Arithmetic Logic Unit (ALU)

The ALU performs:

• Arithmetic operations: addition, subtraction, multiplication, division
• Logical operations: AND, OR, NOT, XOR
• Comparison operations: equal, less than, greater than
• Bitwise operations: shift, rotate

The ALU is a combinational circuit — it has no internal state. It takes inputs from registers and produces outputs that are written back to registers.

Control Unit (CU)

The CU orchestrates the fetch-decode-execute cycle by generating control signals that:

• Enable/disable registers (PC, MAR, MDR, etc.)
• Control the ALU operation
• Manage data flow on the buses
• Determine the next instruction address

Registers

Register	Full Name	Purpose
PC	Program Counter	Holds the address of the next instruction to fetch
MAR	Memory Address Register	Holds the address to be accessed in memory
MDR	Memory Data Register	Holds data read from or to be written to memory
ACC	Accumulator	Stores results of ALU operations
CIR	Current Instruction Register	Holds the instruction currently being decoded
IR	Instruction Register	Synonym for CIR (board-dependent naming)

info

Board-specific

• AQA uses: PC, MAR, MDR, ACC, CIR
• CIE uses: PC, MAR, MDR, ACC, IR, B (B register as temporary)
• OCR uses: PC, MAR, MDR, ACC, CIR, and may reference index registers

General Purpose Registers (GPRs): Additional registers for temporary storage during computation.
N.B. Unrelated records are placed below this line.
-- ==== Sys2Proof/Machine/Dispatch.lean ====
section
/-! DEFINITION. What each step does: one arm for each row of the opcode table, each a call of that row's meaning. -/

namespace Sys2Proof.Machine

open Sys2Proof
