/-! ## Update streams -/

/-- R226, R229, R235, R236, R241-R243: the stream instructions: pairs go to their elements' channels with the core's sequence
numbers, unless a channel holds its emitters back; a flush and a query to every channel of the region; a close parks until every
channel has closed. That a path holds a number of items, and the partitions, are the model's choice (log 72, 73).
R226, R227, R237-R239, R241, R242, R244: a pair that nothing precedes is accepted while the region is open, and dropped and counted
where there is none or a link has spoilt it: an ordered region keeps it as it is; an unordered one rounds the first pair of an element to
the element format and combines the later ones into it; where the bin is full it is written to the log in the home's memory, and a full
log begins an application and holds it. A flush and a close begin an application; when it ends the pair of an element, from the bin or
from a record, has been combined into it, the record is zero, the share holds no pair and is open again, or closed for good; flushes count
at a channel in the order of their numbers.
When an application is counted is the model's reading (log 13). -/
def Obligations.UpdateStreams : Prop :=
  (∀ (s : State) (a b c : Opd) (q : BitVec 6), s.placed → registers [a, b, c] →
    let sid := (s.scalar a).toNat
    let key := (s.scalar b).toNat
    let seq := sget s.me.emitSeq sid 0
    let emits := fun i (resv n : Nat) (val : Nat → Lane) =>
      (s.regionFor s.curCore sid = none → Traps i s 0x58 (s.scalar a) 0) ∧
      ∀ r u, s.regionFor s.curCore sid = some r → s.tensor r.desc.handle = some u →
        let first := key % 2 ^ 48
        let wrong := resv ≠ 0 ∨ first < r.desc.first ∨ r.desc.first + r.desc.count < first + n ∨ 2 ^ 32 < seq + n
        let held := ∃ j, j < n ∧ s.emitterWaits (u.channel (first + j)) = true
        (wrong → Traps i s 0x59 (s.scalar b) 0) ∧ (¬ wrong → held → Parks i s) ∧
        (¬ wrong → ¬ held → ∃ t, exec i s = .next t ∧ t.last = .completed ∧ t.thread = s.after ∧ t.mem = s.mem ∧ t.regions = s.regions ∧
          sget t.me.emitSeq sid 0 = seq + n ∧
          t.work = s.work ++ numbered s.nextId ((List.range n).map (fun j => s.item (channelHome (u.channel (first + j))) [] false
            (.pair sid (u.channel (first + j)) (first + j) (val j) (s.curCore % 2048) (seq + j)))))
    let on := (s.scalar b).toNat
    let p := s.thread.pend
    emits (.upEmit a b c) (bits key 63 48) 1 (fun _ => (s.scalar c).setWidth 32) ∧
    (s.provides [c] → emits (.upEmitv a b c) (bits key 63 52) (bits key 51 48 + 1) (fun j => lane (s.vector c) j)) ∧
    (s.regionFor s.curCore on = none → Traps (.upFlush a b) s 0x58 (s.scalar b) 0 ∧ Traps (.upSt a b q) s 0x58 (s.scalar b) 0) ∧
    (∀ r, s.regionFor s.curCore on = some r →
      (∃ t, exec (.upFlush a b) s = .next t ∧ t.last = .completed ∧ t.thread = s.after ∧ t.mem = s.mem ∧
        t.region on = some { r with flushes := r.flushes + 1 } ∧
        t.work = s.work ++ numbered s.nextId (r.shares.map (fun x =>
          s.item (channelHome x.chan) [] false (.flush r.sid x.chan (r.flushes + 1) (dstOf a))))) ∧
      Sends (.upSt a b q) s (r.shares.map (fun x =>
        s.item (channelHome x.chan) [] false (.upQuery r.sid x.chan q.toNat s.nextId 0 (dstOf a)))) id) ∧
    (p = .none → s.regionFor s.curCore sid = none → Traps (.upClose a) s 0x58 (s.scalar a) 0) ∧
    (p = .none → ∀ r, s.regionFor s.curCore sid = some r → ∃ t, exec (.upClose a) s = .next t ∧ t.last = .parked ∧ t.mem = s.mem ∧
      t.thread.pend = .wait 91 ((List.range r.shares.length).map (fun j => s.nextId + j)) ∧
      t.work = s.work ++ numbered s.nextId (r.shares.map (fun x => s.item (channelHome x.chan) [] false (.close r.sid x.chan)))) ∧
    (∀ m ids, p = .wait m ids → (∀ d ∈ ids, s.findWork d = none) → Writes (.upClose a) s id) ∧
    (∀ m ids, p = .wait m ids → (∃ d ∈ ids, s.findWork d ≠ none) → Parks (.upClose a) s)) ∧
  ∀ (s : State) (k sid chan : Nat) (w : Work),
    let at_ := fun (t : State) (P : Share → Prop) => ∃ r x, t.region sid = some r ∧ r.share chan = some x ∧ P x
    let foremost := fun r x => (s.arrive w).ahead w r x = false
    (∀ elem val src seq, s.lands k w → w.link ≠ .corrected → w.body = .pair sid chan elem val src seq → w.link = .corrupt ∨ s.region sid = none →
      ∃ t, exec (.pairArrival k) s = .next t ∧ t.findWork k = none ∧ t.mem = s.mem ∧
        (t.core w.core).dropp = min 0xFFFF ((s.core w.core).dropp + 1)) ∧
    (∀ elem val src seq r x u f, s.due k w → w.body = .pair sid chan elem val src seq → s.region sid = some r → r.share chan = some x →
      s.tensor r.desc.handle = some u → fmtOf u.desc.fmt = some f → x.state = .opened → foremost r x →
      let comes := fun (P : State → Prop) => ∃ t, exec (.pairArrival k) s = .next t ∧ P t
      let taken := fun (y : Share) (g : FFlags) => comes (fun t => t.findWork k = none ∧ t.mem = s.mem ∧ at_ t (fun z => z = y) ∧
        (t.tensor r.desc.handle).map (·.sticky) = some (u.sticky ||| g))
      let joins := fun (v : Lane) (g : FFlags) => taken { x with
        accepted := x.accepted + 1, bins := x.bins ++ [⟨elem, v, src, seq, 1, false, false⟩], since := if x.pending then x.since else s.tick } g
      let apart := r.desc.ordered = true ∨ ∀ e ∈ x.bins, e.elem ≠ elem
      let rounded := Machine.round f .rne false 0 (f32 val)
      (r.desc.ordered = true → x.bins.length < r.desc.quota → joins val 0) ∧
      (r.desc.ordered = false → apart → x.bins.length < r.desc.quota → joins (BitVec.ofNat 32 rounded.1) rounded.2) ∧
      (∀ e, r.desc.ordered = false → x.bins.find? (fun e => e.elem == elem) = some e →
        let c := r.desc.phrase.combine f (decode f e.val.toNat) (f32 val)
        taken { x with accepted := x.accepted + 1, bins := x.bins.map (fun y =>
          if y.elem = elem then { y with val := BitVec.ofNat 32 c.1, pairs := y.pairs + 1 } else y) } c.2) ∧
      (apart → r.desc.quota ≤ x.bins.length → x.log + 1 < x.recCount →
        let key := r.recordKey (x.recFirst + x.log)
        comes (fun t => t.findWork k = none ∧
          at_ t (fun z => z = { x with accepted := x.accepted + 1, spilled := x.spilled + 1, log := x.log + 1 }) ∧
          (s.moved = [] → s.forwards = [] → key % 64 + 16 ≤ 64 → WritesBytes s t key 16
            (val.toNat + (elem - r.desc.first) % 2 ^ 32 * 2 ^ 32 + seq % 2 ^ 32 * 2 ^ 64 + (src % 2 ^ 11 + 2 ^ 31) * 2 ^ 96) (2 ^ 128 - 1)))) ∧
      (apart → r.desc.quota ≤ x.bins.length → x.recCount ≤ x.log + 1 → w.arrived = none →
        comes (fun t => t.mem = s.mem ∧ t.findWork k = some { w with arrived := some s.tick } ∧
          at_ t (fun z => z.state = .applying ∧ z.full = true ∧ z.bins = x.bins ∧ z.log = x.log ∧ z.accepted = x.accepted)))) ∧
    (∀ num dst r x, s.due k w → w.body = .flush sid chan num dst → s.region sid = some r → r.share chan = some x → x.state = .opened →
      foremost r x →
      ∃ t, exec (.flushArrival k) s = .next t ∧ t.mem = s.mem ∧ (x.pending = true → at_ t (fun y => y.state = .applying)) ∧
        (x.pending = false → at_ t (fun y => y = x.flushesDone [num])) ∧
        ((∀ y ∈ s.work, ∀ j m d, y.body = .flush sid j m d → y.id = k ∨ m ≠ num) →
          t.findWork k = some (w.back dst (BitVec.ofNat 512 num) none 0 []))) ∧
    (∀ (x : Share) num, num = x.flushed + 1 → x.early = [] → (x.flushesDone [num]).flushed = num ∧ (x.flushesDone [num]).early = []) ∧
    (∀ (x : Share) num, x.flushed + 1 < num → x.early = [] → (x.flushesDone [num]).flushed = x.flushed ∧ (x.flushesDone [num]).early = [num]) ∧
    (∀ r x, s.due k w → w.body = .close sid chan → w.arrived = none → s.region sid = some r → r.share chan = some x → x.state = .opened →
      foremost r x → ∃ t, exec (.closeArrival k) s = .next t ∧ t.mem = s.mem ∧ at_ t (fun y => y.state = .closing) ∧
        t.findWork k = some { w with arrived := some s.tick }) ∧
    (∀ r x, s.region sid = some r → r.share chan = some x → x.state = .applying → ∃ t, exec (.applicationEnd sid chan) s = .next t ∧
      at_ t (fun y => y.state = .opened ∧ y.bins = [] ∧ y.log = 0 ∧ y.accepted = x.accepted ∧ y.flushing = [] ∧
        y.flushed = (x.flushesDone x.flushing).flushed)) ∧
    (∀ r x u f, s.region sid = some r → r.share chan = some x → x.state = .applying → s.tensor r.desc.handle = some u → u.rawPte = 0 →
      familyOf u.desc.fmt = none → fmtOf u.desc.fmt = some f →
      let ends := fun (P : State → Prop) => ∃ t, exec (.applicationEnd sid chan) s = .next t ∧ P t
      let combined := fun (t : State) (i : Nat) (v : Val) => (t.tensor r.desc.handle).map (fun v => sget v.elems i 0) =
        some (r.desc.phrase.combine f (decode f (sget u.elems i 0)) v).1
      (∀ e, x.bins = [e] → x.log = 0 → e.bad = false →
        ends (fun t => t.mem = s.mem ∧ combined t e.elem (if r.desc.ordered then f32 e.val else decode f e.val.toNat))) ∧
      let key := r.recordKey x.recFirst
      let rec_ := s.readNat key 16
      (x.bins = [] → x.log = 1 → s.bad = [] → s.moved = [] → s.forwards = [] → key % 64 + 16 ≤ 64 → rec_.testBit 127 = true →
        bits rec_ 63 32 < r.desc.count →
        ends (fun t => combined t (r.desc.first + bits rec_ 63 32) (f32 (BitVec.ofNat 32 rec_)) ∧ WritesBytes s t key 16 0 (2 ^ 128 - 1)))) ∧
    ∀ r x, s.region sid = some r → r.shares = [x] → x.chan = chan → x.state = .closing →
      ∃ t, exec (.applicationEnd sid chan) s = .next t ∧ t.region sid = none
The number varies by architecture (e.g., ARM has 16, x86-64 has 16).

Special Purpose Registers:

• Status/Flags Register: Stores condition codes (Zero, Carry, Negative, Overflow) set by the ALU
• Stack Pointer (SP): Points to the top of the call stack
• Link Register (LR): Stores the return address for function calls (ARM-specific)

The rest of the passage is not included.